• Task to carry out:
Give back exactly the lines of the entries below from the line with "theorem test_assemble_refuses : assemble" to the line with "decode 0x0B000001 = .error", inclusive, and only those.

Dataset items

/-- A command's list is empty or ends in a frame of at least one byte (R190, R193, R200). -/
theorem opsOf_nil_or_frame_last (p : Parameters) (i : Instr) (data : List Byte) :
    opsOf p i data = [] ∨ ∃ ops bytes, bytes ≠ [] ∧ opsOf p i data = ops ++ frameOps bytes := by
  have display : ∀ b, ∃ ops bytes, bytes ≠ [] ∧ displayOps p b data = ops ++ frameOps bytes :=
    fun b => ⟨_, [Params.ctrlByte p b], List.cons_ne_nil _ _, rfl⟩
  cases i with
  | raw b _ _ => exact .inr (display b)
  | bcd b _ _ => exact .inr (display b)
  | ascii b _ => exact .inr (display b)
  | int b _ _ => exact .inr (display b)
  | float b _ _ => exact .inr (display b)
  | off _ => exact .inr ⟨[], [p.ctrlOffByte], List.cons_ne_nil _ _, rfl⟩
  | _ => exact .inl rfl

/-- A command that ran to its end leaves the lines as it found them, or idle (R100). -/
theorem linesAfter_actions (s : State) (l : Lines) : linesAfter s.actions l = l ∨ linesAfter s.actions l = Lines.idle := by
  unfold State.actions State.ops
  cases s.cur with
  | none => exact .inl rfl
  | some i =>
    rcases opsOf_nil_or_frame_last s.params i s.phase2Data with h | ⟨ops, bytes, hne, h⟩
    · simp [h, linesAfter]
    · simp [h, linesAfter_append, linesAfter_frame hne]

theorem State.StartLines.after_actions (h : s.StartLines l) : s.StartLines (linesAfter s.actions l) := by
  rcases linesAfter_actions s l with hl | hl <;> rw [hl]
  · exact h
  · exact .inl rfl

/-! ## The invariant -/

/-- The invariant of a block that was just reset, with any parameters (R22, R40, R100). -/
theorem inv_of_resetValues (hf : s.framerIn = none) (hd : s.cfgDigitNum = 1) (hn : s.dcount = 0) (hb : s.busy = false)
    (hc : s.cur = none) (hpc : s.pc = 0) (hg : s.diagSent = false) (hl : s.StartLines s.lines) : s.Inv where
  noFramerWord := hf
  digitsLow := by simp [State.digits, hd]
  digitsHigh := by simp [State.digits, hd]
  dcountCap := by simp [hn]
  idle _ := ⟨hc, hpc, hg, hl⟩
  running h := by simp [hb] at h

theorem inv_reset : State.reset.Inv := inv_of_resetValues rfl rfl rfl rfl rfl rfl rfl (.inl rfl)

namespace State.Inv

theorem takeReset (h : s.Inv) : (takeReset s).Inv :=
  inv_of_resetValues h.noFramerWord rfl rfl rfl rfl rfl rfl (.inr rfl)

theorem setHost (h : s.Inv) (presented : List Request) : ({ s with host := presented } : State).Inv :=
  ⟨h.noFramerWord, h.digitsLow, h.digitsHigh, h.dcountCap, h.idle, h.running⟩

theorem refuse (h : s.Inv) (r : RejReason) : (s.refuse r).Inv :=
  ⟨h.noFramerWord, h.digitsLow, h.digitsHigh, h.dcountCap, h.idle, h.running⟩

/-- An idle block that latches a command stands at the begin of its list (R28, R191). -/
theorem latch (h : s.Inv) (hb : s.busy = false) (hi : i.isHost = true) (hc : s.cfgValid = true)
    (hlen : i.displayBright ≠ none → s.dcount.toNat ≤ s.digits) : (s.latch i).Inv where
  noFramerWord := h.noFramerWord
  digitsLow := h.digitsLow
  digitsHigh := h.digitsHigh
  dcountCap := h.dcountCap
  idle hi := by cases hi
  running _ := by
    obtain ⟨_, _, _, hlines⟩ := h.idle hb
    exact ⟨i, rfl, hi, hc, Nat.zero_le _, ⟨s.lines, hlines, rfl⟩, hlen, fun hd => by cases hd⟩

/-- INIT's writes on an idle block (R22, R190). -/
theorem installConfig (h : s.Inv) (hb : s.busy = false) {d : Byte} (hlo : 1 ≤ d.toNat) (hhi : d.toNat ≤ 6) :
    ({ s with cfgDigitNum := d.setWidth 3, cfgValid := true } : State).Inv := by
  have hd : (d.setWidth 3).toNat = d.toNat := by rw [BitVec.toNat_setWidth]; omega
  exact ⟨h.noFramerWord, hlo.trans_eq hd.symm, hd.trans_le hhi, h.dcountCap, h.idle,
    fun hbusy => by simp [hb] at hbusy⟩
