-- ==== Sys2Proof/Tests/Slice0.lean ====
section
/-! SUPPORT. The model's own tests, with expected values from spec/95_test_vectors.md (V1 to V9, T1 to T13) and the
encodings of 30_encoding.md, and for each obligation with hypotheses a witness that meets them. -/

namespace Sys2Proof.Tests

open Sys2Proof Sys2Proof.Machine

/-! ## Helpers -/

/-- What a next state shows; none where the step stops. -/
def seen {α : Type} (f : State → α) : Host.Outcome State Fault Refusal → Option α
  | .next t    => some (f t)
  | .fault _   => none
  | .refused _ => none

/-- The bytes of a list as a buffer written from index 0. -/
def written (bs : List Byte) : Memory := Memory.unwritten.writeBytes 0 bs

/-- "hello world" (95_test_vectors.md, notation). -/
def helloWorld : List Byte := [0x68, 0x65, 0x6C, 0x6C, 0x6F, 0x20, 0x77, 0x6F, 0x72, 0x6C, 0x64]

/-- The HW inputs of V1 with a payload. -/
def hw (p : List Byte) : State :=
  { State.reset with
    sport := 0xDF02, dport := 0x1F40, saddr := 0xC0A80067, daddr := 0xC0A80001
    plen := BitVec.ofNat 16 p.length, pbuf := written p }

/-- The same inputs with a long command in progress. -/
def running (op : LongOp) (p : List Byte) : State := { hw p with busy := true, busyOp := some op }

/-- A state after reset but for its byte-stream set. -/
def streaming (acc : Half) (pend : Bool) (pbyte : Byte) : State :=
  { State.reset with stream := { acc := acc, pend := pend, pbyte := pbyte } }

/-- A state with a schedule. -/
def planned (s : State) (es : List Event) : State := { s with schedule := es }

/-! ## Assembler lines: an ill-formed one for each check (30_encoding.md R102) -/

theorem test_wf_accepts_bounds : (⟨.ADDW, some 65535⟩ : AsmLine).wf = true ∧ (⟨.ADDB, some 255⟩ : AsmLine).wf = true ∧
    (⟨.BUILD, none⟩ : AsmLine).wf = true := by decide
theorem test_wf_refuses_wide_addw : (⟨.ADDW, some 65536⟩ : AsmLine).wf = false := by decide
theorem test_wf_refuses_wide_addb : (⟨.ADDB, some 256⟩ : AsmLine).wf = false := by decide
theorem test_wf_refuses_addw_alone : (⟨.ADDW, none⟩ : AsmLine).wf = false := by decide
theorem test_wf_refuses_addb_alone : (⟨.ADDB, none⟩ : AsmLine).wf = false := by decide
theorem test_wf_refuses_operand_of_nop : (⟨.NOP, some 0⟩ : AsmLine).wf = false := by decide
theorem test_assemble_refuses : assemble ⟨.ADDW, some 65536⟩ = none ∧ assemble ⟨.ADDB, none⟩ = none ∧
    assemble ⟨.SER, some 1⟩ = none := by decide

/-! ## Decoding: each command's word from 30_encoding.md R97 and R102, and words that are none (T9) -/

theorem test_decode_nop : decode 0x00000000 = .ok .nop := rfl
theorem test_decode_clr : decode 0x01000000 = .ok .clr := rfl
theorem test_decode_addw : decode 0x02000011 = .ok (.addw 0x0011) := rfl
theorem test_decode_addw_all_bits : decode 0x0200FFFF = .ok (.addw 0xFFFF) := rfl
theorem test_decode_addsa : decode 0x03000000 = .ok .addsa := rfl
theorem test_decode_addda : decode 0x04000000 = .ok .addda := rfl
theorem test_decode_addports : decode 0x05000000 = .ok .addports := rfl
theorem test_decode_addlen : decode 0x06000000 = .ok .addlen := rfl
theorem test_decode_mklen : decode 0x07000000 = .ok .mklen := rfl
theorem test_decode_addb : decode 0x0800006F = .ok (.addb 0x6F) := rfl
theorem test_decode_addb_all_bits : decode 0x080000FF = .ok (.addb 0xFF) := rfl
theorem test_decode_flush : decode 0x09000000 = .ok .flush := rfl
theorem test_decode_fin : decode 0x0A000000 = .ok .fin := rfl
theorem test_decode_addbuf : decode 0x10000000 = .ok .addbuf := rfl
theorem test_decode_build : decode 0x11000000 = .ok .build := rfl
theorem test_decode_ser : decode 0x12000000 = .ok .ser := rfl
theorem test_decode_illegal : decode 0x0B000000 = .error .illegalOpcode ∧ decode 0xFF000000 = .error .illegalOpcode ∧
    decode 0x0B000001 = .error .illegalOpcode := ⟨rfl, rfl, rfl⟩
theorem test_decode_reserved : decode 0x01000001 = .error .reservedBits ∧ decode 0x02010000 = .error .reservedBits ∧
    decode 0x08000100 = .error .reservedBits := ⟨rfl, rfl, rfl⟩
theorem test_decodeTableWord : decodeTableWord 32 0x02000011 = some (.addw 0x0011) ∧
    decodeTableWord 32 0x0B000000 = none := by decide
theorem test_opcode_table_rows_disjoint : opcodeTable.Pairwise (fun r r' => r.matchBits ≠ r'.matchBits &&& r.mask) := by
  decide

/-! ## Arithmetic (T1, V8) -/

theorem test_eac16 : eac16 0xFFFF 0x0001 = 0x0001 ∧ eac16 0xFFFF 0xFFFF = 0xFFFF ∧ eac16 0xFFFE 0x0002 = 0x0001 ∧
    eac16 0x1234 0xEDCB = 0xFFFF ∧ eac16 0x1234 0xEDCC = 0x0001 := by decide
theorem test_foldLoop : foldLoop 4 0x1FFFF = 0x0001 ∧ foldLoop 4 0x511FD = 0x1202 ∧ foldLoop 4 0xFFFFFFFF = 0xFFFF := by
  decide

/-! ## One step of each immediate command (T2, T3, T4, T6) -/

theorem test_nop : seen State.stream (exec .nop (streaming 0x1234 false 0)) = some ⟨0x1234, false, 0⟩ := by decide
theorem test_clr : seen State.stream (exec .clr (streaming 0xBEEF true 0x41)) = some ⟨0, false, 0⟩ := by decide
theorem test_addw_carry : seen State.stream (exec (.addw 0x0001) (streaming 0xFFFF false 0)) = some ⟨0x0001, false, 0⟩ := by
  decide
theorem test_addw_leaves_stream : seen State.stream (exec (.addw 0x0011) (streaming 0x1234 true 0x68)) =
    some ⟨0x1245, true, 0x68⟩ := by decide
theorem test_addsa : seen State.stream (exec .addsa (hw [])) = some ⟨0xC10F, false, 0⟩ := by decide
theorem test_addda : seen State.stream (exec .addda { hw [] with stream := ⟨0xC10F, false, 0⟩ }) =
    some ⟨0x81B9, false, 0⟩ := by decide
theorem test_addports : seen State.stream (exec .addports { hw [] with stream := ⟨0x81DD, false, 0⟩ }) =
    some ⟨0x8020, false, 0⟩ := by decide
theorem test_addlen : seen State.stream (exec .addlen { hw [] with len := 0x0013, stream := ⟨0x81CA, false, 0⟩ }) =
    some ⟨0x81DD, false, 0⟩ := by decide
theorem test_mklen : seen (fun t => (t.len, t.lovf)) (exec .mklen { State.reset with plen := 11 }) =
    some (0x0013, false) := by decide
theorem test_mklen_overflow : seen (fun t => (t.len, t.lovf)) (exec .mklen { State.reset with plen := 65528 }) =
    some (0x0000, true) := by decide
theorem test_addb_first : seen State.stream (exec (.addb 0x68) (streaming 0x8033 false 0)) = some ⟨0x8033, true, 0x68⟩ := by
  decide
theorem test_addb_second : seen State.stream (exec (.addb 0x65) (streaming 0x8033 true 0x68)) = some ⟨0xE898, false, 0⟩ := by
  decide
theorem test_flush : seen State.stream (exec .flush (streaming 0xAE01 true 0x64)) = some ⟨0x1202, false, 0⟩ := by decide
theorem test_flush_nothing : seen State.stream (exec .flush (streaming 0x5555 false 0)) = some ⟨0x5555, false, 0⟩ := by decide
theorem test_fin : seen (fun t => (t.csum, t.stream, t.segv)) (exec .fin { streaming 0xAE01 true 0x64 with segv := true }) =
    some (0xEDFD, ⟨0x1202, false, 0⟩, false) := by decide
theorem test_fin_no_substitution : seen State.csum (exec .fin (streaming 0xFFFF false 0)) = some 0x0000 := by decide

• Answer box:
theorem test_assemble_refuses : assemble ⟨.ADDW, some 65536⟩ = none ∧ assemble ⟨.ADDB, none⟩ = none ∧
    assemble ⟨.SER, some 1⟩ = none := by decide

/-! ## Decoding: each command's word from 30_encoding.md R97 and R102, and words that are none (T9) -/

theorem test_decode_nop : decode 0x00000000 = .ok .nop := rfl
theorem test_decode_clr : decode 0x01000000 = .ok .clr := rfl
theorem test_decode_addw : decode 0x02000011 = .ok (.addw 0x0011) := rfl
theorem test_decode_addw_all_bits : decode 0x0200FFFF = .ok (.addw 0xFFFF) := rfl
theorem test_decode_addsa : decode 0x03000000 = .ok .addsa := rfl
theorem test_decode_addda : decode 0x04000000 = .ok .addda := rfl
theorem test_decode_addports : decode 0x05000000 = .ok .addports := rfl
theorem test_decode_addlen : decode 0x06000000 = .ok .addlen := rfl
theorem test_decode_mklen : decode 0x07000000 = .ok .mklen := rfl
theorem test_decode_addb : decode 0x0800006F = .ok (.addb 0x6F) := rfl
theorem test_decode_addb_all_bits : decode 0x080000FF = .ok (.addb 0xFF) := rfl
theorem test_decode_flush : decode 0x09000000 = .ok .flush := rfl
theorem test_decode_fin : decode 0x0A000000 = .ok .fin := rfl
theorem test_decode_addbuf : decode 0x10000000 = .ok .addbuf := rfl
theorem test_decode_build : decode 0x11000000 = .ok .build := rfl
theorem test_decode_ser : decode 0x12000000 = .ok .ser := rfl
theorem test_decode_illegal : decode 0x0B000000 = .error .illegalOpcode ∧ decode 0xFF000000 = .error .illegalOpcode ∧
    decode 0x0B000001 = .error .illegalOpcode := ⟨rfl, rfl, rfl⟩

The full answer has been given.